Соловейчик пересек сырую ложбинку, перешел по мостику ручей с темной водой, полной коричневых опавших листьев, и, выйдя из леса, окунулся в шум и бестолковое оживление городских улиц. Люди сновали туда сюда с усталыми, озабоченными лицами. Открытый мусорный бачок атаковала стайка голубей.
Как будто никуда и не уходил. Симон достал из кармана оставшиеся от завтрака полбулки и раскрошил на асфальте. Птицы вызывали у него неприязнь, но ему больно было видеть, как они едят из помойки.

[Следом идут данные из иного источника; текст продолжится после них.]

/-! ## A notification that waits -/

/-- Whether NOTE is enabled can be read off the pin side. -/
theorem noteEnabled_of_pinView {s t : State} (h : pinView t = pinView s) :
    noteEnabled t = noteEnabled s :=
  congrArg₂ (· || ·) (congrArg (·.noteMissed) h) (congrArg (·.noteHardFail) h)

theorem noteEnabled_deliver (r : PinRequest) (s : State) : noteEnabled (deliver r s) = noteEnabled s := by
  obtain ⟨-, h⟩ | ⟨-, h⟩ := deliver_cases r s <;> rw [h]; rfl

/-- The acceptance of a request can only add a notification (R190). -/
theorem noteEnabled_takeRequest {s : State} (hs : noteEnabled s = true) :
    noteEnabled (takeRequest s) = true := by
  unfold takeRequest
  split
  next r _ =>
    cases r with
    | init => exact hs
    | immediate => exact hs
    | timed off =>
      obtain ⟨-, h⟩ | ⟨-, h⟩ := acceptTimed_cases (offsetOf off) { s with mailbox := none } <;>
        rw [acceptRequest, h]
      · rfl
      · exact hs
  next => exact hs

/-- No instruction but NOTE and RESET takes a notification back (R40). -/
theorem noteEnabled_exec {i : Instr} {s t : State} (hnote : i ≠ .note) (hreset : i ≠ .reset)
    (hs : noteEnabled s = true) (h : exec i s = .next t) : noteEnabled t = true := by
  by_cases hl : i.mnemonic ∈ loopSide
  · rw [noteEnabled_of_pinView (pinView_exec_loop hl hnote h), hs]
  cases i with
  | reset => exact absurd rfl hreset
  | pininit => cases h; rw [noteEnabled_deliver, hs]
  | pintgl => cases h; rw [noteEnabled_deliver, hs]
  | pintglt => cases h; rw [noteEnabled_deliver, hs]
  | pinfault => cases h; simp [noteEnabled]
  | paccept => obtain ⟨-, rfl⟩ := whenEnabled_next h; exact noteEnabled_takeRequest hs
  | pflip => obtain ⟨-, rfl⟩ := whenEnabled_next h; exact hs
  | tick => obtain ⟨-, rfl⟩ := whenEnabled_next h; exact hs
  | _ => exact absurd (by simp [Instr.mnemonic, loopSide]) hl

theorem InternalStep.instr_injective : Function.Injective InternalStep.instr := by
  intro j k h
  cases j <;> cases k <;> cases h <;> rfl

/-- No step but one that takes NOTE or RESET takes a notification back: a word decodes to neither (R94). -/
theorem noteEnabled_step {s t : State} (hs : noteEnabled s = true)
    (hnote : taken s ≠ some (.internal .note)) (hreset : taken s ≠ some (.internal .reset))
    (h : step s = .next t) : noteEnabled t = true := by
  obtain ⟨e, u, ht, -⟩ := step_take h
  have hu : noteEnabled u = true := by
    obtain ⟨_, _, _, _, rfl⟩ := take_frame ht
    exact hs
  rw [taken_of_take ht] at hnote hreset
  cases e with
  | internal k =>
    rw [step_of_take_internal ht] at h
    have hk : k ≠ .note ∧ k ≠ .reset := by simpa using And.intro hnote hreset
    exact noteEnabled_exec (i := k.instr) (s := { u with owed := u.owed.erase k })
      (InternalStep.instr_injective.ne hk.1) (InternalStep.instr_injective.ne hk.2) hu h
  | word w =>
    simp only [step, fetch, ht, fetchEvent, fetchWord] at h
    cases hdec : decode u.cfg.timerMod w with
    | error _ =>
      rw [hdec] at h
      cases h
      rw [noteEnabled_of_pinView (pinView_illegalWord w u), hu]
    | ok i =>
      rw [hdec] at h
      have hop := opcodeOfInstr_of_decode hdec
      exact noteEnabled_exec (by rintro rfl; cases hop) (by rintro rfl; cases hop) hu h

/-- While a notification waits, a NOTE is taken later, or a RESET: else NOTE would stay enabled for ever
and never be taken (R70). -/
theorem notification_taken_or_reset {inputs : Nat → List Event} {run : Nat → State}
    (hrun : IsRun inputs run) (n : Nat) (hn : noteEnabled (run n) = true) :
    ∃ m, n ≤ m ∧ (takenAt inputs run m = some (.internal .note) ∨
      takenAt inputs run m = some (.internal .reset)) := by
  by_contra! hnever
  have hstays : ∀ m, n ≤ m → noteEnabled (run m) = true := by
    intro m hm
    induction m, hm using Nat.le_induction with
    | base => exact hn
    | succ m hm ih =>
      obtain ⟨hnote, hreset⟩ := hnever m hm
      exact noteEnabled_step (s := arrive (inputs m) (run m)) ih hnote hreset (hrun m)
  obtain ⟨m, hm, hdis | htaken⟩ := own_step_taken_or_disabled hrun n (k := .note) (by decide)
  · exact Bool.false_ne_true (hdis.symm.trans (hstays m hm))
  · exact (hnever m hm).1 htaken

/-- Settles O8: fairness comes from the falling rank of the round, and NOTE's part from NOTE's fairness. -/
theorem everyRunIsFair : Obligations.EveryRunIsFair :=
  fun _ _ hrun => ⟨isRun_fair hrun, notification_taken_or_reset hrun⟩

end Sys2Proof.Machine
end

section
/-! The opcode map (30_encoding.md R85) and the decoder (R102): a row's `match` and `mask` test the opcode
byte and the reserved bits of the row's format, which is what the decoder tests; and the obligation that
both accept the same words. -/

namespace Sys2Proof

/-! ## Reserved bits as masks -/

/-- The mask of `n` bits from bit `k` on. -/
def sliceMask (w k n : Nat) : BitVec w := (BitVec.allOnes n).setWidth w <<< k

theorem getLsbD_sliceMask (w k n j : Nat) :
    (sliceMask w k n).getLsbD j = (decide (j < w) && decide (k ≤ j) && decide (j - k < n)) := by
  rw [sliceMask, BitVec.getLsbD_shiftLeft, BitVec.getLsbD_setWidth, BitVec.getLsbD_allOnes]
  grind

/-- A field is zero exactly when its mask leaves nothing. -/
theorem extractLsb'_eq_zero_iff {w k n : Nat} (h : k + n ≤ w) (x : BitVec w) :
    x.extractLsb' k n = 0#n ↔ x &&& sliceMask w k n = 0#w := by
  constructor
  · refine fun hz => BitVec.eq_of_getLsbD_eq fun j _ => ?_
    rw [BitVec.getLsbD_and, getLsbD_sliceMask, BitVec.getLsbD_zero]
    by_cases hin : k ≤ j ∧ j - k < n
    · have hbit := congrArg (·.getLsbD (j - k)) hz
      simp only [BitVec.getLsbD_extractLsb', BitVec.getLsbD_zero, hin.2, decide_true, Bool.true_and,
        Nat.add_sub_cancel' hin.1] at hbit
      rw [hbit, Bool.false_and]
    · grind
  · refine fun hz => BitVec.eq_of_getLsbD_eq fun j hj => ?_
    have hbit := congrArg (·.getLsbD (k + j)) hz
    simp only [BitVec.getLsbD_and, getLsbD_sliceMask, BitVec.getLsbD_zero, Nat.le_add_right,
      Nat.add_sub_cancel_left, hj, show k + j < w by omega, decide_true, Bool.and_true] at hbit
    rw [BitVec.getLsbD_extractLsb', hbit, Bool.and_false, BitVec.getLsbD_zero]

/-- The reserved bits of `AUX` (R82, R95; for the answers R92, R93). -/
def Format.reservedAux : Format → BitVec 24
  | .n | .f | .o | .k | .a => BitVec.allOnes 24
  | .s => sliceMask 24 2 22
  | .e => sliceMask 24 3 21
  | .status => sliceMask 24 5 3 ||| sliceMask 24 16 8
  | .settings => sliceMask 24 18 6

/-- The reserved bits of `OPR` (R82, R95). -/
def Format.reservedOpr : Format → BitVec 32
  | .n | .s => BitVec.allOnes 32
  | .k => sliceMask 32 8 24
  | .f | .e | .o | .a | .status | .settings => 0#32

/-- The decoder's test of the reserved bits is the test by masks. -/
theorem reservedZero_iff (fmt : Format) (aux : BitVec 24) (opr : BitVec 32) :
    reservedZero fmt aux opr = true ↔
      aux &&& fmt.reservedAux = 0#24 ∧ opr &&& fmt.reservedOpr = 0#32 := by
  cases fmt <;>
    simp [-BitVec.reduceAllOnes, reservedZero, Format.reservedAux, Format.reservedOpr,
      extractLsb'_eq_zero_iff, BitVec.and_or_distrib_left]

/-! ## The rows -/

theorem mkWord_and (o o' : BitVec 8) (a a' : BitVec 24) (p p' : BitVec 32) :
    mkWord o a p &&& mkWord o' a' p' = mkWord (o &&& o') (a &&& a') (p &&& p') :=
  BitVec.and_append.trans (congrArg (· ++ (p &&& p')) BitVec.and_append)

theorem mkWord_inj {o o' : BitVec 8} {a a' : BitVec 24} {p p' : BitVec 32} :
    mkWord o a p = mkWord o' a' p' ↔ o = o' ∧ a = a' ∧ p = p' := by
  constructor
  · intro h
    exact ⟨by simpa using congrArg opcField h, by simpa using congrArg auxField h,
      by simpa using congrArg oprField h⟩
  · rintro ⟨rfl, rfl, rfl⟩; rfl

/-- Every printed row has its opcode byte for `match`, and for `mask` the opcode byte and the reserved bits
of its format. -/
theorem pattern_mask_of_mem_opcodeMap : ∀ r ∈ opcodeMap,
    r.pattern = mkWord r.opcode.code 0#24 0#32 ∧
    r.mask = mkWord (BitVec.allOnes 8) r.opcode.format.reservedAux r.opcode.format.reservedOpr := by
  decide

/-- A row matches the words of its opcode byte whose reserved bits are zero. -/
theorem MapRow.matches_iff {r : MapRow} (hr : r ∈ opcodeMap) (w : Word) :
    r.matches w = true ↔
      r.opcode.code = opcField w ∧ reservedZero r.opcode.format (auxField w) (oprField w) = true := by
  obtain ⟨hpattern, hmask⟩ := pattern_mask_of_mem_opcodeMap r hr
  rw [reservedZero_iff, MapRow.matches, beq_iff_eq, hpattern, hmask, eq_comm (a := r.opcode.code)]
  conv_lhs => rw [← mkWord_fields w]
  rw [mkWord_and, mkWord_inj, BitVec.and_allOnes]

/-! ## The decoder -/

/-- Operands are read from every word but a REFEV with a count out of range. -/
theorem exists_assemble_iff (timerMod : Nat) (op : Opcode) (aux : BitVec 24) (opr : BitVec 32) :
    (∃ i, assemble timerMod op aux opr = .ok i) ↔ (op = .refev → opr.toNat < timerMod) := by
  cases op
  case refev => by_cases h : opr.toNat < timerMod <;> simp [assemble, h]
  all_goals exact iff_of_true ⟨_, rfl⟩ nofun

theorem opcodeOfInstr_of_assemble {timerMod : Nat} {op : Opcode} {aux : BitVec 24} {opr : BitVec 32}
    {i : Instr} (h : assemble timerMod op aux opr = .ok i) : opcodeOfInstr i = some op := by
  cases op
  case refev =>
    rw [assemble] at h
    split at h <;> cases h
    rfl
  all_goals cases h; rfl

/-- What the decoder accepts as an instruction of a given operation (R102). -/
theorem exists_decode_iff (timerMod : Nat) (w : Word) (op : Opcode) :
    (∃ i, decode timerMod w = .ok i ∧ opcodeOfInstr i = some op) ↔
      (op.code = opcField w ∧ reservedZero op.format (auxField w) (oprField w) = true) ∧
      (op = .refev → (oprField w).toNat < timerMod) := by
  rw [← exists_assemble_iff timerMod op (auxField w)]
  constructor
  · rintro ⟨i, hdec, hop⟩
    obtain ⟨op', hcode, hres, hasm⟩ := decode_ok_cases hdec
    cases hop.symm.trans (opcodeOfInstr_of_assemble hasm)
    exact ⟨⟨hcode, hres⟩, i, hasm⟩
  · rintro ⟨⟨hcode, hres⟩, i, hasm⟩
    refine ⟨i, ?_, opcodeOfInstr_of_assemble hasm⟩
    rw [← mkWord_fields w, ← hcode, decode_mkWord, if_pos hres, hasm]

/-- The input messages are the instructions whose operation has a row (R85). -/
theorem isMessage_iff_row {i : Instr} {op : Opcode} (h : opcodeOfInstr i = some op) :
    i.isMessage = true ↔ ∃ r ∈ opcodeMap, r.opcode = op := by
  cases i <;> cases h
  case status | settings => exact iff_of_false nofun (by decide)
  all_goals exact iff_of_true rfl (by decide)

/-- Settles O4: a row and the decoder test the same opcode byte and the same reserved bits, and a REFEV's
count is the only other condition. -/
theorem messagesAreTheOpcodeMapRows : Obligations.MessagesAreTheOpcodeMapRows := by
  intro timerMod w op
  constructor
  · rintro ⟨i, hdec, hmsg, hop⟩
    obtain ⟨hfields, hcount⟩ := (exists_decode_iff timerMod w op).mp ⟨i, hdec, hop⟩
    obtain ⟨r, hr, rfl⟩ := (isMessage_iff_row hop).mp hmsg
    exact ⟨r, hr, rfl, (MapRow.matches_iff hr w).mpr hfields, hcount⟩
  · rintro ⟨r, hr, rfl, hmatch, hcount⟩
    obtain ⟨i, hdec, hop⟩ :=
      (exists_decode_iff timerMod w r.opcode).mpr ⟨(MapRow.matches_iff hr w).mp hmatch, hcount⟩
    exact ⟨i, hdec, (isMessage_iff_row hop).mpr ⟨r, hr, rfl⟩, hop⟩

end Sys2Proof
end

section
/-! The answer words STATUS and SETTINGS (30_encoding.md R92, R93): their `AUX` as the number whose digits
are the fields; and the obligations on the two messages that send them and on the words taken as input. -/

namespace Sys2Proof.Machine

/-! ## The words as numbers -/

theorem toNat_append_eq_add {m n : Nat} (x : BitVec m) (y : BitVec n) :
    (x ++ y).toNat = 2 ^ n * x.toNat + y.toNat := by
  rw [BitVec.toNat_append, ← Nat.shiftLeft_add_eq_or_of_lt y.isLt, Nat.shiftLeft_eq, Nat.mul_comm]

/-- `AUX` of the STATUS word (R92). -/
theorem auxOfStatus_eq_ofNat (src : ClockSource) (lock : BitVec 2) (rateValid : Bool) (flags : BitVec 8) :
    auxOfStatus src lock rateValid flags =
      BitVec.ofNat 24 ((sourceCode src).toNat + 4 * lock.toNat + 16 * rateValid.toNat +
        256 * flags.toNat) := by
  have hsrc := (sourceCode src).isLt
  have hlock := lock.isLt
  have hrate := rateValid.toNat_lt
  have hflags := flags.isLt
  apply BitVec.eq_of_toNat_eq
  simp only [auxOfStatus, toNat_append_eq_add, BitVec.toNat_ofNat, BitVec.toNat_ofBool]
  omega

/-- `AUX` of the SETTINGS word (R93). -/
theorem auxOfSettings_eq_ofNat (fracIndex : BitVec 16) (firstUpdate unsup : Bool) :
    auxOfSettings fracIndex firstUpdate unsup =
      BitVec.ofNat 24 (unsup.toNat * 2 ^ 17 + firstUpdate.toNat * 2 ^ 16 + fracIndex.toNat) := by
  have hindex := fracIndex.isLt
  have hfirst := firstUpdate.toNat_lt
  have hunsup := unsup.toNat_lt
  apply BitVec.eq_of_toNat_eq
  simp only [auxOfSettings, toNat_append_eq_add, BitVec.toNat_ofNat, BitVec.toNat_ofBool]
  omega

Матери дома не оказалось. Вначале Соловейчик не встревожился, но, заглянув на кухню, увидел, что картошка в отключенном холодильнике зачервивела, а заварочный чайник выстлан изнутри меховой шкуркой плесени. Похоже, мать не появлялась в квартире уже пару недель.

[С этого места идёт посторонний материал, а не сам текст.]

-- ==== Sys2Proof/Config.lean ====
section
/-! DEFINITION. What is fixed for the machine (spec/00_scope.md rules R5, R6) and the one free value,
the random byte of `Cxnn` (spec/42_immediate_index_random.md rule R153). -/

namespace Sys2Proof.Config

/-- Size of main memory in bytes (rule R5): the addresses are 0 to 4095. -/
def memorySize : Nat := 4096

/-- `FONT_BASE` (rule R6; 90_conflicts.md C1). -/
def fontBase : Nat := 80

/-- Where a program is loaded and where `pc` starts (rules R5, R282). -/
def programBase : Nat := 512

/-- The longest program that fits above `programBase` (70_reset_and_hazards.md rule R283). -/
def maxProgram : Nat := 3584

/-- `UNKNOWN_OPCODE_POLICY` (rule R6): what a reserved word does. -/
inductive UnknownOpcodePolicy where
  /-- Rule R96: the cycle ends with `UnknownOpcode`. -/
  | surface
  /-- Rule R97: the word is a no-op. -/
  | ignore
  deriving DecidableEq, Repr

/-- The value this hardware takes (rule R6, 92_eei_decisions.md D4). UNVERIFIED, log entry 7: safe. -/
def unknownOpcodePolicy : UnknownOpcodePolicy := .surface

/-- The `k`-th random draw (rule R153: "one fresh 8-bit draw", "under no law"). It has no body: nothing can be
proved of its value, so a claim about `Cxnn` holds for every byte. DESIGN CHOICE, log entry 4: safe. -/
opaque randomByte : Nat → Byte

/-- The customary glyphs of 93_implementation_defined.md GK2, five bytes a glyph. They are the value that
`State.reset` takes for the open parameter `FONT_DATA`. PRESUMED, log entry 2: unsafe. -/
def customaryGlyphs : List (List Byte) :=
  [[0xF0, 0x90, 0x90, 0x90, 0xF0], [0x20, 0x60, 0x20, 0x20, 0x70],
   [0xF0, 0x10, 0xF0, 0x80, 0xF0], [0xF0, 0x10, 0xF0, 0x10, 0xF0]] ++
  [[0x90, 0x90, 0xF0, 0x10, 0x10], [0xF0, 0x80, 0xF0, 0x10, 0xF0],
   [0xF0, 0x80, 0xF0, 0x90, 0xF0], [0xF0, 0x10, 0x20, 0x40, 0x40]] ++
  [[0xF0, 0x90, 0xF0, 0x90, 0xF0], [0xF0, 0x90, 0xF0, 0x10, 0xF0],
   [0xF0, 0x90, 0xF0, 0x90, 0x90], [0xE0, 0x90, 0xE0, 0x90, 0xE0]] ++
  [[0xF0, 0x80, 0x80, 0x80, 0xF0], [0xE0, 0x90, 0x90, 0x90, 0xE0],
   [0xF0, 0x80, 0xF0, 0x80, 0xF0], [0xF0, 0x80, 0xF0, 0x80, 0x80]]

/-- The 80 bytes of `customaryGlyphs` in address order. -/
def customaryFont : List Byte := customaryGlyphs.flatten

end Sys2Proof.Config
end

Симон позвонил в две городские больницы и в морг, потом в полицию. Безрезультатно. Может быть, матери удалось каким-то образом покинуть город? С Йоника сняли карантин? Да нет, вряд ли. Или переехала? Но ей же не к кому.
Соловейчик сидел, уронив на стол телефонную трубку, и думал о том, что надо как-то жить дальше. Надо съездить в университет и получить стипендию за последние шесть месяцев. Вероятно, придется объяснять в деканате, где он пропадал все это время. Но у него есть справка из больницы, так что проблем не возникнет. Надо съездить в полицию и оставить заявление о пропаже человека, хотя это бесполезно, мать все равно не найдут и даже искать не станут. Надо что-то делать, а не ждать у моря погоды… Но у него не было сил ни на что. В пустой квартире гулко и страшно тикали часы.
А ночью… Он не мог заснуть и коротал время, разбирая старые бумаги. Стихи, карандашные эскизы, пара акварелей… надо же, когда-то он рисовал красками.
Вдруг что-то глухо торкнулось в окно, на лакированную поверхность стола упала крылатая тень. Соловейчик вздрогнул и поднял голову.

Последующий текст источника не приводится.